The Lessons of Dialogue Applied to Quoted Material

Because quoted material is always part of a dialogue, engaged in conversation with the narrator, the reader, and other voices in the text, quotes should serve multiple purposes: providing tension

furnishing subtext

complicating the narrative

advancing character, plot, themes, or ideas

Lastly, quotes should be distinct, easily attributable not only through tags but through voice and character.

Quoting Primary and Secondary Sources

As in dialogue, we want to quote our interview subject when the quote is going to work on several levels. What makes a quote good still rests on its dynamic interplay with other elements in the book, other voices, the way it agrees or disagrees and the way the narrator exploits this dynamic effect.

When we quote, however, we have the added dimension of including another concrete element into our text, the person quoted. We also draw upon the authority of the person we quote—their expertise.

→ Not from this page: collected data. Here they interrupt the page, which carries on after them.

/-! ### One step of the sequencer (V15) -/

theorem test_timeout :
    Holds (step (accum (bytesV1.take 3) [.rxTimeout]))
      (fun t => t.rxCnt == 0 && t.outputs == [.diag .dropFrameTooShort]) = true ∧
    Holds (step (accum [] [.rxTimeout])) (fun t => t.outputs == []) = true := by decide +kernel

theorem test_eighth_byte :
    Holds (step (accum (bytesV1.take 7) [.rxByte 0x0D#8]))
      (fun t => t.phase == .exec && rxBytes t == bytesV1) = true := by decide +kernel

theorem test_xport_err :
    Holds (step (sending 2 [.xportErr]))
      (fun t => t.phase == .accum && t.txLen == 0 && t.txIdx == 0 && t.xfail == 1) = true ∧
    Holds (step { accum [] [.xportErr] with xfail := 2 }) (fun t => t.phase == .fatal && t.xfail == 3) = true := by
  decide +kernel

theorem test_shutdown :
    Holds (step (accum (bytesV1.take 1) [.shutdown]))
      (fun t => t.phase == .stopped && t.rxCnt == 0 && t.lastOutcome == .dropFrameTooShort) = true ∧
    Holds (step { sending 4 [.txReady] with stopReq := true })
      (fun t => t.phase == .stopped && sentBytes t == [(0xF1#8, true)]) = true := by decide +kernel

/-- R237: a byte offered with the transport's last `tx_ready` is no event of that clock, since `rx_ready` is 0 in
it; offered in ACCUM it is. -/
theorem test_clock_byte_needs_ready :
    InputCycle.events ⟨false, some 1#8, false, false, true, false, none⟩ (sending 4 []) = [.txReady] ∧
    InputCycle.events ⟨false, some 1#8, false, false, true, false, none⟩ (accum [] []) = [.rxByte 1#8] := by decide

/-- STOPPED: the local port still serves (V15, last row). -/
theorem test_local_port_when_stopped :
    Holds (step (halted [.loc (writeRequest 0#16 [7])]))
      (fun t => cellsRead t.bank 0 == 7#16 && t.phase == .stopped) = true := by decide

/-- Writing zero removes the entry; writing keeps addresses rising. -/
theorem test_cells_canonical :
    cellsWrite [(2, 5#8), (4, 6#8)] 2 0#8 = [(4, 6#8)] ∧
    cellsWrite [(2, 5#8), (4, 6#8)] 3 9#8 = [(2, 5#8), (3, 9#8), (4, 6#8)] := by decide

theorem test_reset_canonical :
    Bank.wf State.reset.cfg.n State.reset.bank = true ∧ Memory.wf 8 State.reset.rxBuf = true ∧
    Memory.wf State.reset.cfg.txMax State.reset.txBuf = true := by decide

/-! ### The witnesses' states meet the invariants -/

/-- The invariants say nothing of the inputs to come. -/
theorem inv_inputs {s : State} (es : List Event) (h : s.Inv) : ({ s with inputs := es } : State).Inv :=
  ⟨h.1, h.2, h.3, h.4, h.5, h.6, h.7, h.8, h.9, h.10, h.11, h.12, h.13, h.14, h.15, h.16⟩

theorem inv_accum (es : List Event) : (accum [] es).Inv :=
  inv_inputs es (s := accum [] []) (by constructor <;> decide +kernel)
theorem inv_accum3 (es : List Event) : (accum (bytesV1.take 3) es).Inv :=
  inv_inputs es (s := accum (bytesV1.take 3) []) (by constructor <;> decide +kernel)
theorem inv_accum7 (es : List Event) : (accum (bytesV1.take 7) es).Inv :=
  inv_inputs es (s := accum (bytesV1.take 7) []) (by constructor <;> decide +kernel)
theorem inv_ready (es : List Event) : (ready bytesV1 es).Inv :=
  inv_inputs es (s := ready bytesV1 []) (by constructor <;> decide +kernel)
theorem inv_readyV5 (es : List Event) : (ready bytesV5 es).Inv :=
  inv_inputs es (s := ready bytesV5 []) (by constructor <;> decide +kernel)
theorem inv_sending (es : List Event) : (sending 3 es).Inv :=
  inv_inputs es (s := sending 3 []) (by constructor <;> decide +kernel)
theorem inv_sending4 (es : List Event) : (sending 4 es).Inv :=
  inv_inputs es (s := sending 4 []) (by constructor <;> decide +kernel)
theorem inv_halted (es : List Event) : (halted es).Inv :=
  inv_inputs es (s := halted []) (by constructor <;> decide +kernel)
theorem inv_broken (es : List Event) : (broken es).Inv :=
  inv_inputs es (s := broken []) (by constructor <;> decide +kernel)

/-- A result whose next state has a property is a next state. -/
theorem next_of_holds {r : Result} {p : State → Bool} (h : Holds r p = true) : ∃ t, r = .next t ∧ p t = true := by
  cases r with
  | next s => exact ⟨s, rfl, h⟩
  | fault f => cases h
  | refused f => cases h

/-- The step of a state answers a next state. -/
def Runs (s : State) : Prop := ∃ t, step s = .next t

theorem runs_of {s : State} (h : Holds (step s) (fun _ => true) = true) : Runs s := by
  obtain ⟨t, h, -⟩ := next_of_holds h
  exact ⟨t, h⟩

/-! ### Witnesses: for each obligation with hypotheses, a concrete instance that meets them all, per clause -/

theorem witness_CrcTableFormAgreesWithBitSerial : 0 < 256 ∧ 255 < 256 := by decide

theorem witness_CrcDetectsEverySingleBitFlip : (0 < 8 ∧ 7 < 8) ∧ (0 < 16 ∧ 15 < 16) := by decide

theorem witness_DecodeOfEncodeIsIdentity :
    cfgS1.legal = true ∧ Instr.wellFormed cfgS1 (.rhr 1#8 0#16 11#16 0x0D04#16) = true ∧
    Instr.wellFormed cfgS1 (.illfn 1#8 6#8 0#16 1#16 0x0A48#16) = true ∧
    Instr.wellFormed cfgS1 (.respRhr 1#8 4#8 [205#16, 621#16] 0x41AB#16) = true ∧
    Instr.wellFormed cfgS1 (.respExc 1#8 0x83#8 2#8 0xF1C0#16) = true ∧
    Instr.wellFormed cfgS1 (.bankRead 65535#16 0#16) = true ∧
    Instr.wellFormed { cfgS1 with wIn := 18 } (.bankWrite 0#16 [131071, -131072]) = true := by decide +kernel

As a rule, the narrator should introduce quoted material and after the quoted material, the author should interpret it. The quote offers support for the narrator’s idea, not the other way around.

Using Interview, Secondary, and Primary Sources

When we transcribe research information into our book, it is crucial to understand the difference between objective and subjective information . You needn’t attribute objective information from your interview subject but you need to attach subjective information to a character—generally. There’s a lot of gray area here, and we might well use information, both details and observations, from interview subjects to inform how we describe a scene.